Trusting Me | Teen Ink

Trusting Me

January 22, 2018
By Anonymous

“I spilled my bag of coke on the floor of my car yesterday,” my coworker, Kendall, tells me, laughing softly. “I snorted it out of the carpet.” Her bright pink hair is twisted into a bun under her hat. Her chef’s coat is unbuttoned and the sleeves are rolled up. She’s made herself perfectly at home in her uniform.
“Oh, I know that road,” my other coworker, Al, says. “I used to be a drug lord, pretty much. I used to smoke weed all day, every day.” He’s not much older than either of us, maybe 22. He’s a mild-mannered Italian guy with stout, broad shoulders. If it weren’t for his glasses with lenses thicker than the windshield of a jet, you’d think he was an old-timey wrestler.
I stand in awe, listening to their conversation from across the counter. “Really?” I ask in disbelief. To me, he’s always seemed like the kind of guy who could be a librarian, not a drug lord.
“Yeah, I used to be wild.” He laughs shyly, remembering. “The morning after my senior prom, I woke up on someone else’s lawn.”
He keeps using that phrase. Used to be.
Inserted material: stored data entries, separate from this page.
/-! ## Sluice (R178, R179, R188 to R196, R300) -/

/-- Rounds (R178, R179): in TIMER lock, or after the lock was lost, a round starts when PERIOD_US has passed since the last; a
locking event that has occurred at least half a period after it starts one at its own time, and ends the loss of the lock; when
none has occurred for 2 × PERIOD_US the timer starts one, and the lock is lost unless a table is armed. A new round counts, its
slots are closed, and without an armed table they keep their owners; where no slot reserves bandwidth, memory, contexts and
queues stay. -/
def Sys2Proof.roundsRules : Prop :=
  (∀ s : State, s.tableRuns = true →
    let l := s.sluice
    (l.active.lock = 0 ∨ l.lockLost = true →
      exec .roundTimer s = .next ((s.advance (l.boundary + l.active.period)).newRound (l.boundary + l.active.period))) ∧
    (∀ src, l.active.lockSrc = some src →
      (∀ e, l.events.find? (fun e => decide (e.1 = src) && (decide (l.boundary < e.2) || l.lockLost) &&
          (l.lockLost || decide (l.active.period ≤ 2 * (e.2 - l.boundary)))) = some e →
        exec .roundBoundary s = .next ((s.newRound e.2).modSluice fun l => { l with lockLost := false })) ∧
      (l.lockLost = false → (∀ e ∈ l.events, e.1 = src → e.2 ≤ l.boundary) →
        exec .lockLost s = .next (((s.advance (l.boundary + 2 * l.active.period)).newRound (l.boundary + 2 * l.active.period)).modSluice
          fun x => { x with lockLost := l.armed.isNone })))) ∧
  ∀ (s : State) (now : Nat), s.sluice.armed = none → s.sluice.contended = [] → s.sluice.deferred = [] →
    let t := s.newRound now
    t.sluice.rounds = s.sluice.rounds + 1 ∧ t.sluice.boundary = now ∧ t.sluice.active = s.sluice.active ∧
    t.sluice.runs = s.sluice.runs.map (fun r => { opened := false, isOpen := false, lapsed := false, openedAt := 0, owned := r.owned, denied := false }) ∧
    ((∀ x ∈ s.sluice.active.slots, x.rsvShare = 0) → t.mem = s.mem ∧ t.ctxs = s.ctxs ∧ t.queues = s.queues)

/-- SLOT_OPEN, SLOT_CLOSE and SLOT_LAPSE complete (R179): a slot opens once, at START_US or at the first event of its source
inside its window; it closes LENGTH_US later; a triggered slot whose window has passed without its event lapses, and is counted. -/
def Sys2Proof.slotsRules : Prop :=
  ∀ (i us : Nat) (s s0 : State) (t : Slot) (r : SlotRun), s0 = s.advance us → s0.tableRuns = true →
    s0.sluice.active.slots[i]? = some t → s0.sluice.runs[i]? = some r →
    (∀ a, s0.sluice.opensAt t = some a → r.opened = false → r.lapsed = false → a ≤ s0.now →
      exec (.slotOpen i us) s = .next (s0.modSluice fun l =>
        { l with runs := modNth (fun r => { r with opened := true, isOpen := true, openedAt := a }) i l.runs })) ∧
    (r.isOpen = true → r.openedAt + t.length ≤ s0.now →
      exec (.slotClose i us) s = .next (s0.modSluice fun l => { l with runs := modNth (fun r => { r with isOpen := false }) i l.runs }).retryDeferred) ∧
    (r.opened = false → r.lapsed = false → t.trigger ≠ 0 → s0.sluice.opensAt t = none →
      s0.sluice.boundary + t.start + t.limit < s0.now →
      exec (.slotLapse i us) s = .next (s0.modSluice fun l =>
        { l with runs := modNth (fun r => { r with lapsed := true }) i l.runs, lapsed := satInc l.lapsed })) ∧
    (t.trigger = 0 → s0.sluice.opensAt t = some (s0.sluice.boundary + t.start))
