/-! ## modMem writes mem -/

@[simp] theorem State.modMem_pending (f : Mem → Mem) : (s.modMem f).pending = s.pending := rfl
@[simp] theorem State.modMem_now (f : Mem → Mem) : (s.modMem f).now = s.now := rfl
@[simp] theorem State.modMem_fv (f : Mem → Mem) : (s.modMem f).fv = s.fv := rfl
@[simp] theorem State.modMem_part (f : Mem → Mem) : (s.modMem f).part = s.part := rfl
@[simp] theorem State.modMem_mem (f : Mem → Mem) : (s.modMem f).mem = f s.mem := rfl
@[simp] theorem State.modMem_rsv (f : Mem → Mem) : (s.modMem f).rsv = s.rsv := rfl
@[simp] theorem State.modMem_sc (f : Mem → Mem) : (s.modMem f).sc = s.sc := rfl
@[simp] theorem State.modMem_dram (f : Mem → Mem) : (s.modMem f).dram = s.dram := rfl
@[simp] theorem State.modMem_islands (f : Mem → Mem) : (s.modMem f).islands = s.islands := rfl
@[simp] theorem State.modMem_clusters (f : Mem → Mem) : (s.modMem f).clusters = s.clusters := rfl
@[simp] theorem State.modMem_fronts (f : Mem → Mem) : (s.modMem f).fronts = s.fronts := rfl
@[simp] theorem State.modMem_arrays (f : Mem → Mem) : (s.modMem f).arrays = s.arrays := rfl
@[simp] theorem State.modMem_copies (f : Mem → Mem) : (s.modMem f).copies = s.copies := rfl
@[simp] theorem State.modMem_nsRestarts (f : Mem → Mem) : (s.modMem f).nsRestarts = s.nsRestarts := rfl
@[simp] theorem State.modMem_nsMissed (f : Mem → Mem) : (s.modMem f).nsMissed = s.nsMissed := rfl
@[simp] theorem State.modMem_sluice (f : Mem → Mem) : (s.modMem f).sluice = s.sluice := rfl
@[simp] theorem State.modMem_pipes (f : Mem → Mem) : (s.modMem f).pipes = s.pipes := rfl
@[simp] theorem State.modMem_camera (f : Mem → Mem) : (s.modMem f).camera = s.camera := rfl
@[simp] theorem State.modMem_funs (f : Mem → Mem) : (s.modMem f).funs = s.funs := rfl
@[simp] theorem State.modMem_ctxs (f : Mem → Mem) : (s.modMem f).ctxs = s.ctxs := rfl
@[simp] theorem State.modMem_queues (f : Mem → Mem) : (s.modMem f).queues = s.queues := rfl
@[simp] theorem State.modMem_jobs (f : Mem → Mem) : (s.modMem f).jobs = s.jobs := rfl
@[simp] theorem State.modMem_nextJob (f : Mem → Mem) : (s.modMem f).nextJob = s.nextJob := rfl
@[simp] theorem State.modMem_hgPackets (f : Mem → Mem) : (s.modMem f).hgPackets = s.hgPackets := rfl
@[simp] theorem State.modMem_backlog (f : Mem → Mem) : (s.modMem f).backlog = s.backlog := rfl
@[simp] theorem State.modMem_hgCache (f : Mem → Mem) : (s.modMem f).hgCache = s.hgCache := rfl
@[simp] theorem State.modMem_hgEpoch (f : Mem → Mem) : (s.modMem f).hgEpoch = s.hgEpoch := rfl
@[simp] theorem State.modMem_flight (f : Mem → Mem) : (s.modMem f).flight = s.flight := rfl
@[simp] theorem State.modMem_levee (f : Mem → Mem) : (s.modMem f).levee = s.levee := rfl
@[simp] theorem State.modMem_procs (f : Mem → Mem) : (s.modMem f).procs = s.procs := rfl
@[simp] theorem State.modMem_log (f : Mem → Mem) : (s.modMem f).log = s.log := rfl
@[simp] theorem State.modMem_logWait (f : Mem → Mem) : (s.modMem f).logWait = s.logWait := rfl
@[simp] theorem State.modMem_weir (f : Mem → Mem) : (s.modMem f).weir = s.weir := rfl
@[simp] theorem State.modMem_aon (f : Mem → Mem) : (s.modMem f).aon = s.aon := rfl
@[simp] theorem State.modMem_pcie (f : Mem → Mem) : (s.modMem f).pcie = s.pcie := rfl
@[simp] theorem State.modMem_resets (f : Mem → Mem) : (s.modMem f).resets = s.resets := rfl
@[simp] theorem State.modMem_out (f : Mem → Mem) : (s.modMem f).out = s.out := rfl
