section
/-! SUPPORT. The commands of the camera receivers and their channels (R222 to R230). -/

namespace Sys2Proof.Machine

/-! ## One receiver, one channel -/

/-- Updates that agree on an element agree on the list. -/
theorem modNth_congr {α : Type} {f g : α → α} {a : α} (hfg : f a = g a) : ∀ {i : Nat} {l : List α}, l[i]? = some a →
    modNth f i l = modNth g i l
  | _, [], _ => by simp [modNth]
  | 0, b :: l, h => by
    obtain rfl := Option.some.inj h
    simp [modNth, hfg]
  | i + 1, b :: l, h => by simp [modNth, modNth_congr hfg (show l[i]? = some a from h)]

section Rules

variable {port vc : Nat} {s : State} {p : Port} {c : Channel}

theorem modPort_congr {f g : Port → Port} (hp : s.camera.ports[port]? = some p) (hfg : f p = g p) :
    s.modPort port f = s.modPort port g := by
  simp only [State.modPort, modNth_congr hfg hp]

theorem chan?_eq (hp : s.camera.ports[port]? = some p) : s.chan? port vc = p.chans[vc]? := by
  simp [State.chan?, hp]

theorem modChan_congr {f g : Channel → Channel} (hp : s.camera.ports[port]? = some p) (hc : s.chan? port vc = some c) (hfg : f c = g c) :
    s.modChan port vc f = s.modChan port vc g :=
  modPort_congr hp (by rw [modNth_congr hfg ((chan?_eq hp).symm.trans hc)])

/-! ## Start, stop and the deskew burst (R221, R230) -/

/-- A request over the link to a device that is awake is served at once. -/
theorem tlp_of_hostReaches (ins : Instr) (h : hostReaches s) : s.tlp ins = serveTlp ins s := by
  obtain ⟨hlink, hawake, -⟩ := h
  simp [State.tlp, hlink, hawake]

/-- A register operation of the camera block over the link. -/
theorem onRegs_onPort (f : Port → Port) (h : hostReaches s) (hup : s.islandUp 0x70 = true) :
    (s.onRegs fun s => s.onPort port f) = s.modPort port f := by
  obtain ⟨hlink, -, hfatal⟩ := h
  simp [State.onRegs, State.onPort, hlink, hfatal, hup]

theorem exec_camStart (h : hostReaches s) (hup : s.islandUp 0x70 = true) : exec (.camStart port) s = .next (s.modPort port Port.start) := by
  show Host.Outcome.next (s.tlp (.camStart port)) = _
  rw [tlp_of_hostReaches _ h]
  exact congrArg Host.Outcome.next (onRegs_onPort _ h hup)

theorem exec_camStop (h : hostReaches s) (hup : s.islandUp 0x70 = true) : exec (.camStop port) s = .next (s.modPort port Port.stop) := by
  show Host.Outcome.next (s.tlp (.camStop port)) = _
  rw [tlp_of_hostReaches _ h]
  exact congrArg Host.Outcome.next (onRegs_onPort _ h hup)

theorem exec_deskewBurst (result : Word) (hp : s.camera.ports[port]? = some p) (hup : s.islandUp 0x70 = true) (hrun : p.running = true) :
    exec (.deskewBurst port result) s = .next (s.modPort port fun p => { p with deskew := result }) := by
  show execDeskewBurst port result s = _
  simp only [execDeskewBurst, State.onPort, hup, if_true]
  exact congrArg Host.Outcome.next (modPort_congr hp (if_pos hrun))

/-! ## The ends of frames (R227, R228) -/

theorem endFrame_of_noFrame (truncated : Bool) (h : c.cur = none) : c.endFrame truncated = c := by
  simp [Channel.endFrame, h]

theorem endFrame_of_frame (truncated : Bool) {f : Frame} (h : c.cur = some f) : c.endFrame truncated =
    { c with cur := none, done := c.done ++ [{ f with truncated := f.truncated || truncated, ended := true }] } := by
  simp [Channel.endFrame, h]

theorem exec_frameEnd {us : Nat} {f : Frame} {rest : List Frame} (hc : s.chan? port vc = some c) (hup : s.islandUp 0x70 = true)
    (hdone : c.done = f :: rest) : exec (.frameEnd port vc us) s = .next ((s.advance us).finishFrame port vc c f) := by
  show execFrameEnd port vc us s = _
  simp [execFrameEnd, hc, hdone, hup]

theorem exec_frameEndPacket (hp : s.camera.ports[port]? = some p) (hup : s.islandUp 0x70 = true) (hrun : p.running = true) :
    exec (.frameEndPacket port vc) s = .next (s.modChan port vc (Channel.endFrame false)) := by
  show execFrameEndPacket port vc s = _
  simp [execFrameEndPacket, hp, hup, hrun]
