-- ==== Sys2Proof/Machine/Step.lean ====
section
/-! DEFINITION. One step: the block serves the next request the caller has presented (spec/10_state.md R26,
spec/20_memory.md R48). -/

namespace Sys2Proof.Machine

/-- One step. With nothing presented the block waits (R26, log entry 17). Otherwise the first item leaves
the queue; bits that are no instruction are refused (R73 (a)) and an instruction is executed. -/
def step (s : State) : Host.Outcome State Fault Refusal :=
  match s.pending with
  | [] => .next s
  | p :: rest =>
    match decode p with
    | .ok i => exec i { s with pending := rest }
    | .error _ => .next (refuse { s with pending := rest })

/-- The state with an opcode-table word presented before everything else (log entry 2). A word that no port
carries changes nothing. -/
def State.withFetchWord (s : State) (nbits w : Nat) : State :=
  match portItemOfTable nbits w with
  | some p => { s with pending := p :: s.pending }
  | none => s

end Sys2Proof.Machine
end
The question is burning in my mind. “So you’re not doing that anymore?” I ask before my brain can stop my mouth.
“No.” He pauses. “Not after it made me go into psychosis.”
My expression softens from an investigative one to a concerned one.
“I don’t know what that means, but it doesn’t sound good.”
“It’s when you see and hear things that aren’t there,” he says. 
“Like schizophrenia?” I ask.
“Kinda.”
“Oh, that happens to me too!” Kendall says. “I’ve tried all sorts of meds for it, but nothing works. They only make me feel worse.”
I scoff. “Cocaine isn’t much better for you, Kendall.”
She shrugs. She says, in the bubbly and straightforward way she does everything, “It makes me forget all the bad stuff.”
She goes on to talk about the other drugs she’s done, and what other medications she’s tried. She talks about how often she sees her psychiatrist (once a week when it gets bad), and tells me how to avoid getting caught by the cops.
Al talks about how he used to buy an ounce of weed for a hundred bucks and sell it to his friends. He talks about how he never tried to jip anyone and gave people what they paid for. He talks about how it was never really about profit.
He admits that he thinks all his friends only liked him because of his status as a dealer.
“As much as I miss it, the thought of being high while in psychosis is too terrifying,” he says.
A week later, I watch him freeze in horror while I’m talking to him. He explains that he’s seeing things that aren’t really there and that he’s hearing me saying things that I’m not really saying.
My stomach drops. “I trust you,” I tell him.
His face is blank, but his knuckles are turning white as he clutches the countertop. “Thanks,” he says. “I’m working on trusting me too.”